> Collected data
-- ==== Sys2Proof/Laws/Fold.lean ====
section
/-!
SUPPORT. Folds that keep a part of what they carry, or a property of it.
-/

namespace Sys2Proof

theorem foldl_proj {α β γ : Type} (g : β → γ) (f : β → α → β) (hf : ∀ b a, g (f b a) = g b) (l : List α) (b : β) :
    g (l.foldl f b) = g b := by
  induction l generalizing b with
  | nil => rfl
  | cons a t ih => rw [List.foldl_cons, ih, hf]

theorem foldl_keeps {α β : Type} (p : β → Prop) (f : β → α → β) (hf : ∀ b a, p b → p (f b a)) (l : List α) (b : β) (h : p b) :
    p (l.foldl f b) := by
  induction l generalizing b with
  | nil => exact h
  | cons a t ih => exact ih _ (hf b a h)

namespace Machine

@[simp] theorem foldl_wf {α : Type} (f : State → α → State) (l : List α) (s : State) (hf : ∀ s a, s.mem.wf = true → (f s a).mem.wf = true)
    (h : s.mem.wf = true) : (l.foldl f s).mem.wf = true := foldl_keeps (fun s => s.mem.wf = true) f hf l s h
@[simp] theorem foldl_wf1 {α β : Type} (f : State × β → α → State × β) (l : List α) (p : State × β)
    (hf : ∀ p a, p.1.mem.wf = true → (f p a).1.mem.wf = true) (h : p.1.mem.wf = true) : (l.foldl f p).1.mem.wf = true :=
  foldl_keeps (fun p => p.1.mem.wf = true) f hf l p h
@[simp] theorem foldl_wf2 {α β : Type} (f : β × State → α → β × State) (l : List α) (p : β × State)
    (hf : ∀ p a, p.2.mem.wf = true → (f p a).2.mem.wf = true) (h : p.2.mem.wf = true) : (l.foldl f p).2.mem.wf = true :=
  foldl_keeps (fun p => p.2.mem.wf = true) f hf l p h
@[simp] theorem foldl_wf22 {α β γ : Type} (f : β × γ × State → α → β × γ × State) (l : List α) (p : β × γ × State)
    (hf : ∀ p a, p.2.2.mem.wf = true → (f p a).2.2.mem.wf = true) (h : p.2.2.mem.wf = true) : (l.foldl f p).2.2.mem.wf = true :=
  foldl_keeps (fun p => p.2.2.mem.wf = true) f hf l p h
theorem ite_wf {c : Prop} [Decidable c] {s t : State} (hs : s.mem.wf = true) (ht : t.mem.wf = true) :
    (if c then s else t).mem.wf = true := by split <;> assumption
theorem ite_wf1 {β : Type} {c : Prop} [Decidable c] {s t : State × β} (hs : s.1.mem.wf = true) (ht : t.1.mem.wf = true) :
    (if c then s else t).1.mem.wf = true := by split <;> assumption
theorem ite_wf2 {β : Type} {c : Prop} [Decidable c] {s t : β × State} (hs : s.2.mem.wf = true) (ht : t.2.mem.wf = true) :
    (if c then s else t).2.mem.wf = true := by split <;> assumption
theorem ite_wf22 {β γ : Type} {c : Prop} [Decidable c] {s t : β × γ × State} (hs : s.2.2.mem.wf = true) (ht : t.2.2.mem.wf = true) :
    (if c then s else t).2.2.mem.wf = true := by split <;> assumption

end Machine

end Sys2Proof
end

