-- ==== Sys2Proof/Laws/State.lean ====
section
/-!
SUPPORT. What each update of the state and of a group leaves in each field: one lemma per field per update, so that no
proof unfolds a record update.
-/

namespace Sys2Proof.Machine

/-! ### Updates of the state -/

@[simp] theorem State.setGroup_groups (s : State) (gid : Nat) (g : Group) : (s.setGroup gid g).groups = Tbl.put gid g s.groups := rfl
@[simp] theorem State.setGroup_teams (s : State) (gid : Nat) (g : Group) : (s.setGroup gid g).teams = s.teams := rfl
@[simp] theorem State.setGroup_cores (s : State) (gid : Nat) (g : Group) : (s.setGroup gid g).cores = s.cores := rfl
@[simp] theorem State.setGroup_clusters (s : State) (gid : Nat) (g : Group) : (s.setGroup gid g).clusters = s.clusters := rfl
@[simp] theorem State.setGroup_dies (s : State) (gid : Nat) (g : Group) : (s.setGroup gid g).dies = s.dies := rfl
@[simp] theorem State.setGroup_mem (s : State) (gid : Nat) (g : Group) : (s.setGroup gid g).mem = s.mem := rfl
@[simp] theorem State.setGroup_stk (s : State) (gid : Nat) (g : Group) : (s.setGroup gid g).stk = s.stk := rfl
@[simp] theorem State.setGroup_acc (s : State) (gid : Nat) (g : Group) : (s.setGroup gid g).acc = s.acc := rfl
@[simp] theorem State.setGroup_objs (s : State) (gid : Nat) (g : Group) : (s.setGroup gid g).objs = s.objs := rfl
@[simp] theorem State.setGroup_hub (s : State) (gid : Nat) (g : Group) : (s.setGroup gid g).hub = s.hub := rfl
@[simp] theorem State.setGroup_fab (s : State) (gid : Nat) (g : Group) : (s.setGroup gid g).fab = s.fab := rfl
@[simp] theorem State.setGroup_slice (s : State) (gid : Nat) (g : Group) : (s.setGroup gid g).slice = s.slice := rfl
@[simp] theorem State.setGroup_time (s : State) (gid : Nat) (g : Group) : (s.setGroup gid g).time = s.time := rfl
@[simp] theorem State.setGroup_cycle (s : State) (gid : Nat) (g : Group) : (s.setGroup gid g).cycle = s.cycle := rfl
@[simp] theorem State.setGroup_cur (s : State) (gid : Nat) (g : Group) : (s.setGroup gid g).cur = s.cur := rfl
@[simp] theorem State.setGroup_agenda (s : State) (gid : Nat) (g : Group) : (s.setGroup gid g).agenda = s.agenda := rfl
@[simp] theorem State.setGroup_rr (s : State) (gid : Nat) (g : Group) : (s.setGroup gid g).rr = s.rr := rfl
@[simp] theorem State.setGroup_fresh (s : State) (gid : Nat) (g : Group) : (s.setGroup gid g).fresh = s.fresh := rfl
@[simp] theorem State.setGroup_group_same (s : State) (gid : Nat) (g : Group) : (s.setGroup gid g).group gid = g := Tbl.get_put_same _ _ _ _
theorem State.setGroup_group_other (s : State) (gid : Nat) (g : Group) {g1 : Nat} (h : g1 ≠ gid) : (s.setGroup gid g).group g1 = s.group g1 :=
  Tbl.get_put_other _ _ _ h
@[simp] theorem State.setGroup_core (s : State) (gid : Nat) (g : Group) (c1 : Nat) : (s.setGroup gid g).core c1 = s.core c1 := rfl
@[simp] theorem State.setGroup_team (s : State) (gid : Nat) (g : Group) (t1 : Nat) : (s.setGroup gid g).team t1 = s.team t1 := rfl
@[simp] theorem State.setGroup_die (s : State) (gid : Nat) (g : Group) (d1 : Nat) : (s.setGroup gid g).die d1 = s.die d1 := rfl
@[simp] theorem State.setGroup_part (s : State) (gid : Nat) (g : Group) (p1 : Nat) : (s.setGroup gid g).part p1 = s.part p1 := rfl
@[simp] theorem State.setGroup_twice (s : State) (gid : Nat) (g : Group) (g' : Group) : (s.setGroup gid g).setGroup gid g' = s.setGroup gid g' := by
  simp [State.setGroup, Tbl.put_put]

@[simp] theorem State.setCore_groups (s : State) (cid : Nat) (c : Core) : (s.setCore cid c).groups = s.groups := rfl
@[simp] theorem State.setCore_teams (s : State) (cid : Nat) (c : Core) : (s.setCore cid c).teams = s.teams := rfl
@[simp] theorem State.setCore_cores (s : State) (cid : Nat) (c : Core) : (s.setCore cid c).cores = Tbl.put cid c s.cores := rfl
@[simp] theorem State.setCore_clusters (s : State) (cid : Nat) (c : Core) : (s.setCore cid c).clusters = s.clusters := rfl
@[simp] theorem State.setCore_dies (s : State) (cid : Nat) (c : Core) : (s.setCore cid c).dies = s.dies := rfl
@[simp] theorem State.setCore_mem (s : State) (cid : Nat) (c : Core) : (s.setCore cid c).mem = s.mem := rfl
@[simp] theorem State.setCore_stk (s : State) (cid : Nat) (c : Core) : (s.setCore cid c).stk = s.stk := rfl
@[simp] theorem State.setCore_acc (s : State) (cid : Nat) (c : Core) : (s.setCore cid c).acc = s.acc := rfl
@[simp] theorem State.setCore_objs (s : State) (cid : Nat) (c : Core) : (s.setCore cid c).objs = s.objs := rfl
@[simp] theorem State.setCore_hub (s : State) (cid : Nat) (c : Core) : (s.setCore cid c).hub = s.hub := rfl
@[simp] theorem State.setCore_fab (s : State) (cid : Nat) (c : Core) : (s.setCore cid c).fab = s.fab := rfl
@[simp] theorem State.setCore_slice (s : State) (cid : Nat) (c : Core) : (s.setCore cid c).slice = s.slice := rfl
@[simp] theorem State.setCore_time (s : State) (cid : Nat) (c : Core) : (s.setCore cid c).time = s.time := rfl
@[simp] theorem State.setCore_cycle (s : State) (cid : Nat) (c : Core) : (s.setCore cid c).cycle = s.cycle := rfl
@[simp] theorem State.setCore_cur (s : State) (cid : Nat) (c : Core) : (s.setCore cid c).cur = s.cur := rfl
@[simp] theorem State.setCore_agenda (s : State) (cid : Nat) (c : Core) : (s.setCore cid c).agenda = s.agenda := rfl
@[simp] theorem State.setCore_rr (s : State) (cid : Nat) (c : Core) : (s.setCore cid c).rr = s.rr := rfl
@[simp] theorem State.setCore_fresh (s : State) (cid : Nat) (c : Core) : (s.setCore cid c).fresh = s.fresh := rfl
@[simp] theorem State.setCore_group (s : State) (cid : Nat) (c : Core) (g1 : Nat) : (s.setCore cid c).group g1 = s.group g1 := rfl
@[simp] theorem State.setCore_core_same (s : State) (cid : Nat) (c : Core) : (s.setCore cid c).core cid = c := Tbl.get_put_same _ _ _ _
theorem State.setCore_core_other (s : State) (cid : Nat) (c : Core) {c1 : Nat} (h : c1 ≠ cid) : (s.setCore cid c).core c1 = s.core c1 :=
  Tbl.get_put_other _ _ _ h
@[simp] theorem State.setCore_team (s : State) (cid : Nat) (c : Core) (t1 : Nat) : (s.setCore cid c).team t1 = s.team t1 := rfl
@[simp] theorem State.setCore_die (s : State) (cid : Nat) (c : Core) (d1 : Nat) : (s.setCore cid c).die d1 = s.die d1 := rfl
@[simp] theorem State.setCore_part (s : State) (cid : Nat) (c : Core) (p1 : Nat) : (s.setCore cid c).part p1 = s.part p1 := rfl
@[simp] theorem State.setCore_twice (s : State) (cid : Nat) (c : Core) (c' : Core) : (s.setCore cid c).setCore cid c' = s.setCore cid c' := by
  simp [State.setCore, Tbl.put_put]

> Your objective
Among the records above, extract exactly the lines from the line with "(hf : ∀ p a, p.1.mem.wf" to the line with "(p : β × State)", both lines included, and leave out the rest.

> Completed task
    (hf : ∀ p a, p.1.mem.wf = true → (f p a).1.mem.wf = true) (h : p.1.mem.wf = true) : (l.foldl f p).1.mem.wf = true :=
  foldl_keeps (fun p => p.1.mem.wf = true) f hf l p h
@[simp] theorem foldl_wf2 {α β : Type} (f : β × State → α → β × State) (l : List α) (p : β × State)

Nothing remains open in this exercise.